I think, if I'm understanding correctly, your point is that no one will need or want to jump to MF mode quickly because a focus-by-wire STM lens is too slow and unresponsive to.... what? Do you know what shot they were about to take?

If you haven't found it useful, that's ok.


----------



## Bob Howland (May 23, 2022)

ata bora said:


> Discover the Canon EOS R7 with Rudy Winston​


Thank you! Looks like my 7D is being replaced, assuming the price isn't too "Canon-typical."


----------



## AlanF (May 23, 2022)

ata bora said:


> Discover the Canon EOS R7 with Rudy Winston​


Looks very nice! Count me in. But what does 1.6x extra telephoto coverage mean? Focal length remains the same and the field of view coverage gets less, not more.


----------



## JustUs7 (May 23, 2022)

ata bora said:


> Discover the Canon EOS R7 with Rudy Winston​


But it needs to be bigger and have more buttons! And a top LCD!


----------



## Bob Howland (May 23, 2022)

AlanF said:


> Looks very nice! Count me in. But what does 1.6x extra telephoto coverage mean? Focal length remains the same and the field of view coverage gets less, not more.
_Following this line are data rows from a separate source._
-- ==== Sys2Proof/Certificates/Slice0/Obligations.lean ====
section
/-!
DEFINITION. The statements for the provers, and the vocabulary that they are written in. Results are written from the
tables of the spec with integers and bit positions, not with the functions of the model that they speak about.
-/

namespace Sys2Proof.Claims

open Sys2Proof.Machine

/-! ### Scalar results (03 R72-R76) -/

/-- 1 where a comparison holds, else 0. -/
def asWord (p : Bool) : Word := if p then 1 else 0

/-- How many zero bits come before the first 1 among the bits that `at_` names, 64 if none does. -/
def zerosBefore (a : Word) (at_ : Nat → Nat) : Nat := ((List.range 64).find? (fun i => a.getLsbD (at_ i))).getD 64

/-- How many bits are 1. -/
def onesIn (a : Word) : Nat := ((List.range 64).filter (fun i => a.getLsbD i)).length

/-- A rotation to the right. -/
def rotated (a : Word) (n : Nat) : Word := (a >>> n) ||| (a <<< (64 - n))

/-- The effect column of R72 for two operands. -/
def tableR72 : Instr → Option (Reg × Reg × Reg × (Word → Word → Word))
  | .add d a b => some (d, a, b, fun a b => BitVec.ofNat 64 (a.toNat + b.toNat))
  | .sub d a b => some (d, a, b, fun a b => BitVec.ofInt 64 (a.toInt - b.toInt))
  | .and d a b => some (d, a, b, fun a b => a &&& b)
  | .or d a b => some (d, a, b, fun a b => a ||| b)
  | .xor d a b => some (d, a, b, fun a b => a ^^^ b)
  | .andn d a b => some (d, a, b, fun a b => a &&& ~~~b)
  | .sll d a b => some (d, a, b, fun a b => BitVec.ofNat 64 (a.toNat * 2 ^ (b.toNat % 64)))
  | .srl d a b => some (d, a, b, fun a b => BitVec.ofNat 64 (a.toNat / 2 ^ (b.toNat % 64)))
  | .sra d a b => some (d, a, b, fun a b => BitVec.ofInt 64 (a.toInt / 2 ^ (b.toNat % 64)))
  | .ror d a b => some (d, a, b, fun a b => rotated a (b.toNat % 64))
  | .slt d a b => some (d, a, b, fun a b => asWord (decide (a.toInt < b.toInt)))
  | .sltu d a b => some (d, a, b, fun a b => asWord (decide (a.toNat < b.toNat)))
  | .min d a b => some (d, a, b, fun a b => if a.toInt ≤ b.toInt then a else b)
  | .max d a b => some (d, a, b, fun a b => if a.toInt ≤ b.toInt then b else a)
  | .minu d a b => some (d, a, b, fun a b => if a.toNat ≤ b.toNat then a else b)
  | .maxu d a b => some (d, a, b, fun a b => if a.toNat ≤ b.toNat then b else a)
  | .mul d a b => some (d, a, b, fun a b => BitVec.ofInt 64 (a.toInt * b.toInt))
  | .sh1add d a b => some (d, a, b, fun a b => BitVec.ofNat 64 (a.toNat * 2 + b.toNat))
  | .sh2add d a b => some (d, a, b, fun a b => BitVec.ofNat 64 (a.toNat * 4 + b.toNat))
  | .sh3add d a b => some (d, a, b, fun a b => BitVec.ofNat 64 (a.toNat * 8 + b.toNat))
  | .clz d a => some (d, a, 0, fun a _ => BitVec.ofNat 64 (zerosBefore a (fun i => 63 - i)))
  | .ctz d a => some (d, a, 0, fun a _ => BitVec.ofNat 64 (zerosBefore a (fun i => i)))
  | .popc d a => some (d, a, 0, fun a _ => BitVec.ofNat 64 (onesIn a))
  | _ => none

/-- The effect columns of R74 and R75: destination, source and result. -/
def tableR74 : Instr → Option (Reg × Reg × (Word → Word))
  | .addi d a i => some (d, a, fun x => x + i.signExtend 64)
  | .andi d a i => some (d, a, fun x => x &&& i.signExtend 64)
  | .ori d a i => some (d, a, fun x => x ||| i.signExtend 64)
  | .muli d a i => some (d, a, fun x => x * i.signExtend 64)
  | .xori d a i => some (d, a, fun x => x ^^^ i.signExtend 64)
  | .slti d a i => some (d, a, fun x => asWord (decide (x.toInt < (i.signExtend 64).toInt)))
  | .sltiu d a i => some (d, a, fun x => asWord (decide (x.toNat < (i.signExtend 64).toNat)))
  | .slli d a n => some (d, a, fun x => BitVec.ofNat 64 (x.toNat * 2 ^ n.toNat))
  | .srli d a n => some (d, a, fun x => BitVec.ofNat 64 (x.toNat / 2 ^ n.toNat))
  | .srai d a n => some (d, a, fun x => BitVec.ofInt 64 (x.toInt / 2 ^ n.toNat))
  | .rori d a n => some (d, a, fun x => rotated x n.toNat)
  | _ => none

/-- The high half of a product of integers. -/
def highHalf (p : Int) : Word := BitVec.ofInt 64 (p / 2 ^ 64)

/-- Quotient and remainder of R73: whether signed, whether the remainder is asked for. -/
def dividedBy (signed rem : Bool) (a b : Word) : Word :=
  if b = 0 then (if rem then a else BitVec.ofInt 64 (-1))
  else if signed then BitVec.ofInt 64 (if rem then a.toInt.tmod b.toInt else a.toInt.tdiv b.toInt)
  else BitVec.ofNat 64 (if rem then a.toNat % b.toNat else a.toNat / b.toNat)

/-- The four divisions: operands and form. -/
def division : Instr → Option (Reg × Reg × Reg × Bool × Bool)
  | .div d a b => some (d, a, b, true, false)
  | .divu d a b => some (d, a, b, false, false)
  | .rem d a b => some (d, a, b, true, true)
  | .remu d a b => some (d, a, b, false, true)
  | _ => none

/-! ### Control transfers (03 R79-R81) -/

/-- The conditional branches of R79: operands, offset, condition. -/
def branchOf : Instr → Option (Reg × Reg × BitVec 15 × (Word → Word → Prop))
  | .beq a b o => some (a, b, o, fun x y => x = y)
  | .bne a b o => some (a, b, o, fun x y => x ≠ y)
  | .blt a b o => some (a, b, o, fun x y => x.toInt < y.toInt)
  | .bge a b o => some (a, b, o, fun x y => y.toInt ≤ x.toInt)
  | .bltu a b o => some (a, b, o, fun x y => x.toNat < y.toNat)
  | .bgeu a b o => some (a, b, o, fun x y => y.toNat ≤ x.toNat)
  | _ => none

/-! ### Memory accesses (05 R131, R132, R138-R140) -/

/-- A load: destination, address and size, whether it sign-extends, the scope at which it acquires, the registers it
reads. -/
structure LoadForm where
  dest : Reg
  va : Word
  size : Size
  signed : Bool
  acquires : Option Scope
  sources : List Reg

/-- The loads of R131 and R132. -/
def loadForm (x : Reg → Word) : Instr → Option LoadForm
  | .ld d b sz off => some ⟨d, x b + off.signExtend 64 * BitVec.ofNat 64 (sizeBytes sz), sz, true, none, [b]⟩
  | .ldz d b sz off => some ⟨d, x b + off.signExtend 64 * BitVec.ofNat 64 (sizeBytes sz), sz, false, none, [b]⟩
  | .ldaq d b sz sc off => some ⟨d, x b + off.signExtend 64 * BitVec.ofNat 64 (sizeBytes sz), sz, true, some sc, [b]⟩
  | .ldx d a b sz sh => some ⟨d, x a + (x b <<< sh.toNat), sz, true, none, [a, b]⟩
  | _ => none

/-- A store: value, address and size, the scope at which it releases, the registers it reads. -/
structure StoreForm where
  value : Word
  va : Word
  size : Size
  releases : Option Scope
  sources : List Reg

/-- The stores of R131 and R132. -/
def storeForm (x : Reg → Word) : Instr → Option StoreForm
  | .st v b sz off => some ⟨x v, x b + off.signExtend 64 * BitVec.ofNat 64 (sizeBytes sz), sz, none, [v, b]⟩
  | .strl v b sz sc off => some ⟨x v, x b + off.signExtend 64 * BitVec.ofNat 64 (sizeBytes sz), sz, some sc, [v, b]⟩
  | .stx v a b sz sh => some ⟨x v, x a + (x b <<< sh.toNat), sz, none, [v, a, b]⟩
  | _ => none

/-- An atomic: its operation with its operands, address, bytes, destinations, the registers it names, order and scope; what bars
it. -/
structure AtomForm where
  kind : MemKind
  va : Word
  size : Nat
  dests : List Dest
  regs : List Reg
  order : Order
  scope : Scope
  barred : Core → Bool

/-- The destination of a result in x[d]; x0 takes none. -/
def into (d : Reg) : List Dest := if d = 0 then [] else [.x d.toNat]

/-- The atomics of R138-R140; deterministic mode bars FAMO. -/
def atomForm (x : Reg → Word) : Instr → Option AtomForm
  | .amo op d a b sz sc o => some ⟨.amo op (x b), x a, sizeBytes sz, into d, [d, a, b], o, sc, fun _ => false⟩
  | .cas d a b sz sc o => some ⟨.cas (x d) (x b), x a, sizeBytes sz, into d, [d, a, b], o, sc, fun _ => false⟩
  | .casq d a b sc o => some ⟨.casq (x (d + 1) ++ x d) (x (b + 1) ++ x b), x a, 16, [.x d.toNat, .x (d + 1).toNat],
      [d, d + 1, a, b, b + 1], o, sc, fun _ => false⟩
  | .famo half d a b sc o => some ⟨.famo half (x b), x a, if half then 2 else 4, into d, [d, a, b], o, sc, fun k => k.det⟩
  | _ => none

/-! ### Copies and remote operations (05 R143-R150) -/

/-- A data copy: its kind, its token, the registers it reads, and the command that they describe. -/
def copyForm (s : State) : Instr → Option (CopyKind × Reg3 × List Reg × (CopyCmd → CopyCmd))
  | .cpy a b k => some (.cpy, k, [a, a + 1, b], fun c => { c with a0 := s.xv a, a1 := s.xv (a + 1), b0 := s.xv b })
  | .cpy2 a b k => some (.cpy2, k, [a, a + 1, b, b + 1],
      fun c => { c with a0 := s.xv a, a1 := s.xv (a + 1), b0 := s.xv b, b1 := s.xv (b + 1) })
  | .cpyi a b k => some (.cpyi, k, [a, a + 1, b, b + 1],
      fun c => { c with a0 := s.xv a, a1 := s.xv (a + 1), b0 := s.xv b, b1 := s.xv (b + 1) })
  | .cpys a hr k =>
    if (s.me.getH hr.toNat).valid then some (.cpys, k, [a, a + 1],
      fun c => { c with a0 := s.xv a, a1 := s.xv (a + 1), ring := hr.toNat, rh := s.me.getH hr.toNat, low := s.xv a, window := s.me.freeWindow })
    else none
  | .cfill a b k => some (.cfill, k, [a, b, b + 1], fun c => { c with a0 := s.xv a, b0 := s.xv b, b1 := s.xv (b + 1) })
  | _ => none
Back when crop sensors were new, people insisted on thinking of them as telephoto extenders. It took years to convince them that it was actually a sensor crop. Apparently Canon has decided to resurrect the unfortunate terminology.


----------



## AlanF (May 23, 2022)

I hope you can choose less than 30 fps in electronic and 15 in mechanical.


----------



## AlanF (May 23, 2022)

Bob Howland said:


> Back when crop sensors were new, people insisted on thinking of them as telephoto extenders. It took years to convince them that it was actually a sensor crop. Apparently Canon has decided to resurrect the unfortunately terminology.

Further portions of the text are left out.